Material supplied START
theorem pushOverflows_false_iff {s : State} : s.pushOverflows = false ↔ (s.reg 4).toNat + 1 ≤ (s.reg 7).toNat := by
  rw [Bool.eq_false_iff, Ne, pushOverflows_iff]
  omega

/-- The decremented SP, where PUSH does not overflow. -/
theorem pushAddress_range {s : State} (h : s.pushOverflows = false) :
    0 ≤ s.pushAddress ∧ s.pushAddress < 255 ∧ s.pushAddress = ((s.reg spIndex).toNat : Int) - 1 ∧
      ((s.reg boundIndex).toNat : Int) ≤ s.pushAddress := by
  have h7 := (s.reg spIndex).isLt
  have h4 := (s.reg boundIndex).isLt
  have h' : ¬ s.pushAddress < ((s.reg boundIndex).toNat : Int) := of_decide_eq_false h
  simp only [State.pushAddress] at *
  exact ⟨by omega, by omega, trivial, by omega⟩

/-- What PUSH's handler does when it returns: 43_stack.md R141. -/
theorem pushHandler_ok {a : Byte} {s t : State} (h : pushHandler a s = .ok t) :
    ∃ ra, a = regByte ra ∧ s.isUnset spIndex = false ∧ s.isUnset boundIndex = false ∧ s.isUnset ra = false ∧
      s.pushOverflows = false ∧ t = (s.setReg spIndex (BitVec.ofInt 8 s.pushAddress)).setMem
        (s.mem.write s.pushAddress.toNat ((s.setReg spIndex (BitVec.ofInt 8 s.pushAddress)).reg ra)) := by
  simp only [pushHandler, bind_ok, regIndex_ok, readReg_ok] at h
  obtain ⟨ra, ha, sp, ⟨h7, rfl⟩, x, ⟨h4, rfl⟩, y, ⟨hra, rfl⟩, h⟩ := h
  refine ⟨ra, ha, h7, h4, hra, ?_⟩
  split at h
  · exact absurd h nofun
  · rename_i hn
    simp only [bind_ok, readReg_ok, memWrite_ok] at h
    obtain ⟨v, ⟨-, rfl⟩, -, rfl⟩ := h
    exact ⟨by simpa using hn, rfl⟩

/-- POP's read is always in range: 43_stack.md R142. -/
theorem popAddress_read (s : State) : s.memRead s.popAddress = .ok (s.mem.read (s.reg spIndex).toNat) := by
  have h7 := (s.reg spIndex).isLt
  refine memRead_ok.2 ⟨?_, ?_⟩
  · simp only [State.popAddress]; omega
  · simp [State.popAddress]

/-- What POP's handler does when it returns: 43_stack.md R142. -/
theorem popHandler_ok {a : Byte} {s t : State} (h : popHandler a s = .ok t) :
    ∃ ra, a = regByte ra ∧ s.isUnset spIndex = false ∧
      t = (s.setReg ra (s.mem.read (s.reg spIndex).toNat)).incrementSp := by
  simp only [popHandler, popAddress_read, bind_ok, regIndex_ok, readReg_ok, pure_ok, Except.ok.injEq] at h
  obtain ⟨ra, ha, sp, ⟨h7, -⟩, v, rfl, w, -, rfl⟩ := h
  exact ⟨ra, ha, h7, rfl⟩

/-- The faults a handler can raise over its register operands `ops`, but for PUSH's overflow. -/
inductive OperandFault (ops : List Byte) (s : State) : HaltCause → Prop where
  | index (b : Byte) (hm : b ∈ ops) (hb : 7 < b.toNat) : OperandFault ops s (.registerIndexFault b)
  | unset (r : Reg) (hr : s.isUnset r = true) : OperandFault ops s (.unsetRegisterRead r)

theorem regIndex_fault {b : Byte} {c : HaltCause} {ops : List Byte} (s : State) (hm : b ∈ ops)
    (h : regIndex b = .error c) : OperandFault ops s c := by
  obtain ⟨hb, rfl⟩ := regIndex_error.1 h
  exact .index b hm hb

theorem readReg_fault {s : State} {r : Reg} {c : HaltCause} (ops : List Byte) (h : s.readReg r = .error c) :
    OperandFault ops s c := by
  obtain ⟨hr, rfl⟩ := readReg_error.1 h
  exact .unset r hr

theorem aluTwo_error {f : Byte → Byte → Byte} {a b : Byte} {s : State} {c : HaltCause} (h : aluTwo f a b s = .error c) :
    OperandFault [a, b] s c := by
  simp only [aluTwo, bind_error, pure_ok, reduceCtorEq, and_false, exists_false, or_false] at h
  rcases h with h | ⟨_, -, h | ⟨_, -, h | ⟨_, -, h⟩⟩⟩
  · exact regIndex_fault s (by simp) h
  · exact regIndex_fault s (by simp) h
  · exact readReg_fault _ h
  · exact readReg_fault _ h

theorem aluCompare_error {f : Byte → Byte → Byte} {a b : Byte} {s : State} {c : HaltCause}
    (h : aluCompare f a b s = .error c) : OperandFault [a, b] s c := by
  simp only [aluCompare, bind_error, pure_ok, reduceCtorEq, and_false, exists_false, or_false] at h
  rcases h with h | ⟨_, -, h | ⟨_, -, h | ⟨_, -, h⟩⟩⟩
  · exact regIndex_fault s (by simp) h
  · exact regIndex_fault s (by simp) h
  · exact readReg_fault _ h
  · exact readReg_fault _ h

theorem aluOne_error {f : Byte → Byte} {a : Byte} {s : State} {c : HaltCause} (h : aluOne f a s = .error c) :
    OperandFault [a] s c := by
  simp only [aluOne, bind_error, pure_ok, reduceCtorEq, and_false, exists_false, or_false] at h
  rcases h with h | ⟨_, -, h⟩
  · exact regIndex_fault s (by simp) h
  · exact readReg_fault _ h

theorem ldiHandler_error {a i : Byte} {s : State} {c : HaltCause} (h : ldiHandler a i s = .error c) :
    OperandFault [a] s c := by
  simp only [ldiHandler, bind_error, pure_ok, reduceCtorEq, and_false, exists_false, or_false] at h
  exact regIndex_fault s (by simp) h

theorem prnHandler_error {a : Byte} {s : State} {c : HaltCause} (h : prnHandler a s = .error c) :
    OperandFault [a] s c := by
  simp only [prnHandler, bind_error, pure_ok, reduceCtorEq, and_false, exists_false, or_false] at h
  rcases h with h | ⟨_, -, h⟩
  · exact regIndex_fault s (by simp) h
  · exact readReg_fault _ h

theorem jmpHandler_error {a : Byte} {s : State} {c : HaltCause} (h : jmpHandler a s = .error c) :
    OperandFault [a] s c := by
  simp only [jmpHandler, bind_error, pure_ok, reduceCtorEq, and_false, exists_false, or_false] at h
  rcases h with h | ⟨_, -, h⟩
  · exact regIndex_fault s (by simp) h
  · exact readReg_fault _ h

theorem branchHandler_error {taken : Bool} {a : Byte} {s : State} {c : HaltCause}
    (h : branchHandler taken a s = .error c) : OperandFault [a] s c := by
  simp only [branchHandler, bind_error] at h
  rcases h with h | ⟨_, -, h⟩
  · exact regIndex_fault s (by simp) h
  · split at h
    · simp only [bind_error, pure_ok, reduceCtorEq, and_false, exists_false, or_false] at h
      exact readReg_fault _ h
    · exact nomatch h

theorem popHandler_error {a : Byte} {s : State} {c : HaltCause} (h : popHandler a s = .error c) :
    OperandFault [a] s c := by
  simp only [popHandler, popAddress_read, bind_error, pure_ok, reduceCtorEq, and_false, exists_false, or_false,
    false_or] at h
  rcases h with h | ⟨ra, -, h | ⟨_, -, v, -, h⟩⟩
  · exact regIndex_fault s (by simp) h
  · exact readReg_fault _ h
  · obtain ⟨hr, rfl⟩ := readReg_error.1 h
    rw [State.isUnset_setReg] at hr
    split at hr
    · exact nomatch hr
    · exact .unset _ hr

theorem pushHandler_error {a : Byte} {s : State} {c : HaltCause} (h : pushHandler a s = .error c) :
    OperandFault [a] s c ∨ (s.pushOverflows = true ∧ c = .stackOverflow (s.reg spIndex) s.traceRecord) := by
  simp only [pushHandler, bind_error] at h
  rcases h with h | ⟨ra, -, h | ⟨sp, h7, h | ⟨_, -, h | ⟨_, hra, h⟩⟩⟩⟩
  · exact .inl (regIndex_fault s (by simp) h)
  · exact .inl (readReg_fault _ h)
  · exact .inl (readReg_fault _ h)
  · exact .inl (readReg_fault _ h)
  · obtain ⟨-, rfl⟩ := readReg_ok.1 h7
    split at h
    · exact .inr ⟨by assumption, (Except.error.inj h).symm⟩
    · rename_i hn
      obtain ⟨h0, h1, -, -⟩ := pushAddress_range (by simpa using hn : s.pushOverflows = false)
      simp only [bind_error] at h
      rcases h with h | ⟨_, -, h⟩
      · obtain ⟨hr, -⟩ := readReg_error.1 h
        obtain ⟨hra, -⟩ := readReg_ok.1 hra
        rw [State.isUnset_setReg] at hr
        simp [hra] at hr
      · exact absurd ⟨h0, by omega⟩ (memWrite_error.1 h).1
Material supplied END
Material supplied START
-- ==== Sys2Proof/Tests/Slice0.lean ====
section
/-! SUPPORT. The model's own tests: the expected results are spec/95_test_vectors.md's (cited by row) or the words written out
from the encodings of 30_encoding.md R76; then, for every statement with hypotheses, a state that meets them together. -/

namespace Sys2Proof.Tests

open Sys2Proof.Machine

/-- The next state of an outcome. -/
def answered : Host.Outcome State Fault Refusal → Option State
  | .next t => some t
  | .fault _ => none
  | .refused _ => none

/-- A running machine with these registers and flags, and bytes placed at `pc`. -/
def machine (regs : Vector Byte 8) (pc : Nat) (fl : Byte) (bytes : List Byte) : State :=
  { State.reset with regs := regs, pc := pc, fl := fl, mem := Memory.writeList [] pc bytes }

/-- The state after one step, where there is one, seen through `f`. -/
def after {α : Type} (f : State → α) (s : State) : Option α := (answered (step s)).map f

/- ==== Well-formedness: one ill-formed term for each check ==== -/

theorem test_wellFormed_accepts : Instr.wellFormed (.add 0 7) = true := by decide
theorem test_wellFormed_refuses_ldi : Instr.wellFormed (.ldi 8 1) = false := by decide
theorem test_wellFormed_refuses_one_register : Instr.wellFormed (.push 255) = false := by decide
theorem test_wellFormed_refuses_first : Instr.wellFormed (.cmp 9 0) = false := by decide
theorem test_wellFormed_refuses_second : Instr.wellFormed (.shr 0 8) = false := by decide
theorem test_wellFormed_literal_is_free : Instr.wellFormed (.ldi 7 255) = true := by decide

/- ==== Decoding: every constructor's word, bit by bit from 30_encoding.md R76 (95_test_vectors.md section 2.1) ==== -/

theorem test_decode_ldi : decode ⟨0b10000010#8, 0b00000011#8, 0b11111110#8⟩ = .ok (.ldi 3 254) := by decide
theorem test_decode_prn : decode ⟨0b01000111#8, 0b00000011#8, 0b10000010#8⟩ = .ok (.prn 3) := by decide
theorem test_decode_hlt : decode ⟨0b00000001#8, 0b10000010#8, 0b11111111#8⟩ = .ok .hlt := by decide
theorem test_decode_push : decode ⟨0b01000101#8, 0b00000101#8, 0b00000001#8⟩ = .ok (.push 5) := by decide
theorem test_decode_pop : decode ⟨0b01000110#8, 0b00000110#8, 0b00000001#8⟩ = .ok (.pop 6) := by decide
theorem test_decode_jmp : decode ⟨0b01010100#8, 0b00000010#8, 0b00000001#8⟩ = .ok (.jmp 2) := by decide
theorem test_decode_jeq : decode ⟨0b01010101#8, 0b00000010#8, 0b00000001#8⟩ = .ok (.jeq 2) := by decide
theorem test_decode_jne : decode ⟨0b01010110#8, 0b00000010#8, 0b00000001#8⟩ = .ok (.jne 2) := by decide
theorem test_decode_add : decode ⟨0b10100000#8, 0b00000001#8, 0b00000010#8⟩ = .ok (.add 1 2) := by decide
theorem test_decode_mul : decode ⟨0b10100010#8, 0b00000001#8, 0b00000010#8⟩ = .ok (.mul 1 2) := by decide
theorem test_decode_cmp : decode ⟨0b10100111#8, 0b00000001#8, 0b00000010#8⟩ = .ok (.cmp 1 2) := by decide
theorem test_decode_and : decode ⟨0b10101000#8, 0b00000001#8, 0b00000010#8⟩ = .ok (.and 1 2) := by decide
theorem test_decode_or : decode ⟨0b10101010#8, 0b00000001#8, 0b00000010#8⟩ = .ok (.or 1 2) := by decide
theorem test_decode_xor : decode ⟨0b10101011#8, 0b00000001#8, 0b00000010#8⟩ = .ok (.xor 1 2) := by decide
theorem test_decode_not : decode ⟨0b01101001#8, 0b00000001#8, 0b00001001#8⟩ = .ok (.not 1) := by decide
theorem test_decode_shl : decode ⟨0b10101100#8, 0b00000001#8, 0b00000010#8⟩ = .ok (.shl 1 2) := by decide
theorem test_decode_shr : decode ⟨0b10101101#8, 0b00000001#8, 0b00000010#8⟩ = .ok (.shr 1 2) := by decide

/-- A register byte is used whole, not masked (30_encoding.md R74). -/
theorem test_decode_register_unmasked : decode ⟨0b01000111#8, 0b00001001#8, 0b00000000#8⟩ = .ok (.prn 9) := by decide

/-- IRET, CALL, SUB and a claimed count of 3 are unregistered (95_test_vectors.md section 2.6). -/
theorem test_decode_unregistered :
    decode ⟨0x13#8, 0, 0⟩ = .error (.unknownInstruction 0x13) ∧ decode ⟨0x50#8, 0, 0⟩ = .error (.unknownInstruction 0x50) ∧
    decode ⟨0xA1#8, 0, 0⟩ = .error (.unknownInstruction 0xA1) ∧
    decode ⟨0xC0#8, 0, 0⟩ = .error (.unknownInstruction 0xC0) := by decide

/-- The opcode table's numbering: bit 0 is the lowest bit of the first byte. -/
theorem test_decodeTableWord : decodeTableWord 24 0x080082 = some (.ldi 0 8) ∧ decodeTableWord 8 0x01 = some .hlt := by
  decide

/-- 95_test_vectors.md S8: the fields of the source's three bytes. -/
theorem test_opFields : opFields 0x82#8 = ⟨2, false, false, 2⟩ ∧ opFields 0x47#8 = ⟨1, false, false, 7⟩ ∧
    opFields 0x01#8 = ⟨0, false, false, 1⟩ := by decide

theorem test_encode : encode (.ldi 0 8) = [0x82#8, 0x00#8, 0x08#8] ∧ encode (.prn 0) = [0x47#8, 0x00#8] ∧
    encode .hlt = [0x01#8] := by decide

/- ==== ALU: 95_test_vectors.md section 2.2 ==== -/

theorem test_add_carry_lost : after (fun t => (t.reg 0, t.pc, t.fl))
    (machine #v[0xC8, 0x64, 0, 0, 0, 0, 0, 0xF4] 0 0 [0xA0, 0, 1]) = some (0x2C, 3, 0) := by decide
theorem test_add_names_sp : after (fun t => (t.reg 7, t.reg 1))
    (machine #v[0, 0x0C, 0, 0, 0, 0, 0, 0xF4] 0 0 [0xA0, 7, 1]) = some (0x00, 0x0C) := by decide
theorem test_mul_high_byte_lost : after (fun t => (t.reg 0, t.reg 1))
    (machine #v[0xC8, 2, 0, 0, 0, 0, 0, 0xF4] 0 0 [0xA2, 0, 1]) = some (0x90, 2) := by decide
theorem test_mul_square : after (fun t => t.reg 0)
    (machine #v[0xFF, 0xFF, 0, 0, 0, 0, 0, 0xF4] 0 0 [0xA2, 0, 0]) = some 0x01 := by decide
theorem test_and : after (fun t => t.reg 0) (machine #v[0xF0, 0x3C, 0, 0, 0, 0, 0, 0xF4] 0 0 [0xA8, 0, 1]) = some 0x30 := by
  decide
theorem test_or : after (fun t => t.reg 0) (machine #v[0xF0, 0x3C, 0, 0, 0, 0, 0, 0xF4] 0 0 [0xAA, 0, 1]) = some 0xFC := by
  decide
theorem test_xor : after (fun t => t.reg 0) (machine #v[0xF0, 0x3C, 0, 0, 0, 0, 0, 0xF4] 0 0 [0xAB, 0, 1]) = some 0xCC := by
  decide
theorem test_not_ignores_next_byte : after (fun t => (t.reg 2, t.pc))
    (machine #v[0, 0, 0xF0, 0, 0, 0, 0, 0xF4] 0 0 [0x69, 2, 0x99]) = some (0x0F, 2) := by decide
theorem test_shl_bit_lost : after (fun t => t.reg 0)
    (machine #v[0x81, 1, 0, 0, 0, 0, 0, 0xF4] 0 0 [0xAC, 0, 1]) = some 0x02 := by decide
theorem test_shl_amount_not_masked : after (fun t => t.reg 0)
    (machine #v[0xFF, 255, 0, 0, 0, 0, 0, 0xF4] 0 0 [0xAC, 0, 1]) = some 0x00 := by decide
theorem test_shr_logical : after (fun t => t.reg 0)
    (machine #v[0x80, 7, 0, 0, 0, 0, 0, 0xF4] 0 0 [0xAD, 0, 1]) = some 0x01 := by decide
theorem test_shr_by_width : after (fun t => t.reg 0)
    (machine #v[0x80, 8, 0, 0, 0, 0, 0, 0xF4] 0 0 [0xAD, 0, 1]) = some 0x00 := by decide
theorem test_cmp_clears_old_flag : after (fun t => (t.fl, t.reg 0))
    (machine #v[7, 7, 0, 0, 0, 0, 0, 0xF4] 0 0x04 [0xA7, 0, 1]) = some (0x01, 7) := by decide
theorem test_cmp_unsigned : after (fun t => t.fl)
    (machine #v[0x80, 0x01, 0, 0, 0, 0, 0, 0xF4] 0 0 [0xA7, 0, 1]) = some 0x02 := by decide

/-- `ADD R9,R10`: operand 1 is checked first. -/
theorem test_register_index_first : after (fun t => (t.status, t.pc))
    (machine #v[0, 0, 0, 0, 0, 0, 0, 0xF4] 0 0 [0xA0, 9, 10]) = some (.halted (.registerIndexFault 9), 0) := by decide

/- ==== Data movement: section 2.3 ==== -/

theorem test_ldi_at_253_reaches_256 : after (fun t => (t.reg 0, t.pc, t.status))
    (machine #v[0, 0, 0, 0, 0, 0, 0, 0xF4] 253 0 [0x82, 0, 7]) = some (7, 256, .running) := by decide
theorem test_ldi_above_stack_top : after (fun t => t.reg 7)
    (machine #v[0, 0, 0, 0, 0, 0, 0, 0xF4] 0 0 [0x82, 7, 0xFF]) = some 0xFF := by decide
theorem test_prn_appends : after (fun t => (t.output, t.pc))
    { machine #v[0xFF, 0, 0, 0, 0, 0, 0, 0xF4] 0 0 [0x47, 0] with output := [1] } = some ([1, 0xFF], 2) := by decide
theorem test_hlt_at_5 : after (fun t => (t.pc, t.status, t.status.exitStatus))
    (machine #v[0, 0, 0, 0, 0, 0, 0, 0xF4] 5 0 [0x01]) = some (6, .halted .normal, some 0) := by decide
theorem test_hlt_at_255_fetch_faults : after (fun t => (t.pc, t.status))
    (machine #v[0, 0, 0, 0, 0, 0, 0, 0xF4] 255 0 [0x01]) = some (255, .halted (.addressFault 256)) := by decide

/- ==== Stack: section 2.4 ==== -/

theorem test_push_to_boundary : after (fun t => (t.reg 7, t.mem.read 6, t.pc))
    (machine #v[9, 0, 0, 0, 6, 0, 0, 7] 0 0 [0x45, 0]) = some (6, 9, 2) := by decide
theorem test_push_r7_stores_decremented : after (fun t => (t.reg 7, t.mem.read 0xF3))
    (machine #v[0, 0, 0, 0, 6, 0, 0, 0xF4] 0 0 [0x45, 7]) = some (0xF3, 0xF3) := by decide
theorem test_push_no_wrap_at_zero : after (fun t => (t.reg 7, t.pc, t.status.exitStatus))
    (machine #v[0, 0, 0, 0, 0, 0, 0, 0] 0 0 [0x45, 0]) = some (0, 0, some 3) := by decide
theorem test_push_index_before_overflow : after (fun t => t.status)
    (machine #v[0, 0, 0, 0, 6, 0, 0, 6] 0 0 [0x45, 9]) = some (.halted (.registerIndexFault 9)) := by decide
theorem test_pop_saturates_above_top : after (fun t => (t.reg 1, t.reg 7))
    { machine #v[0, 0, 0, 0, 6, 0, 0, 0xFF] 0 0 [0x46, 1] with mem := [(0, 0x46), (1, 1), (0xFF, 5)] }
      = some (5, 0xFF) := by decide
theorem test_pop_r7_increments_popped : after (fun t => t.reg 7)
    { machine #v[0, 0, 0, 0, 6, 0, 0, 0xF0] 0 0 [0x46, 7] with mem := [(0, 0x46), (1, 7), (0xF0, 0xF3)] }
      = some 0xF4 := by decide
Material supplied END
▶ _Exercise directions_
Of all the entries above, retype exactly the lines from the line with "7).toNat := by" to the line with "not overflow. -/", both included, and no others.

▶ _Response area_
theorem pushOverflows_false_iff {s : State} : s.pushOverflows = false ↔ (s.reg 4).toNat + 1 ≤ (s.reg 7).toNat := by
  rw [Bool.eq_false_iff, Ne, pushOverflows_iff]
  omega

/-- The decremented SP, where PUSH does not overflow. -/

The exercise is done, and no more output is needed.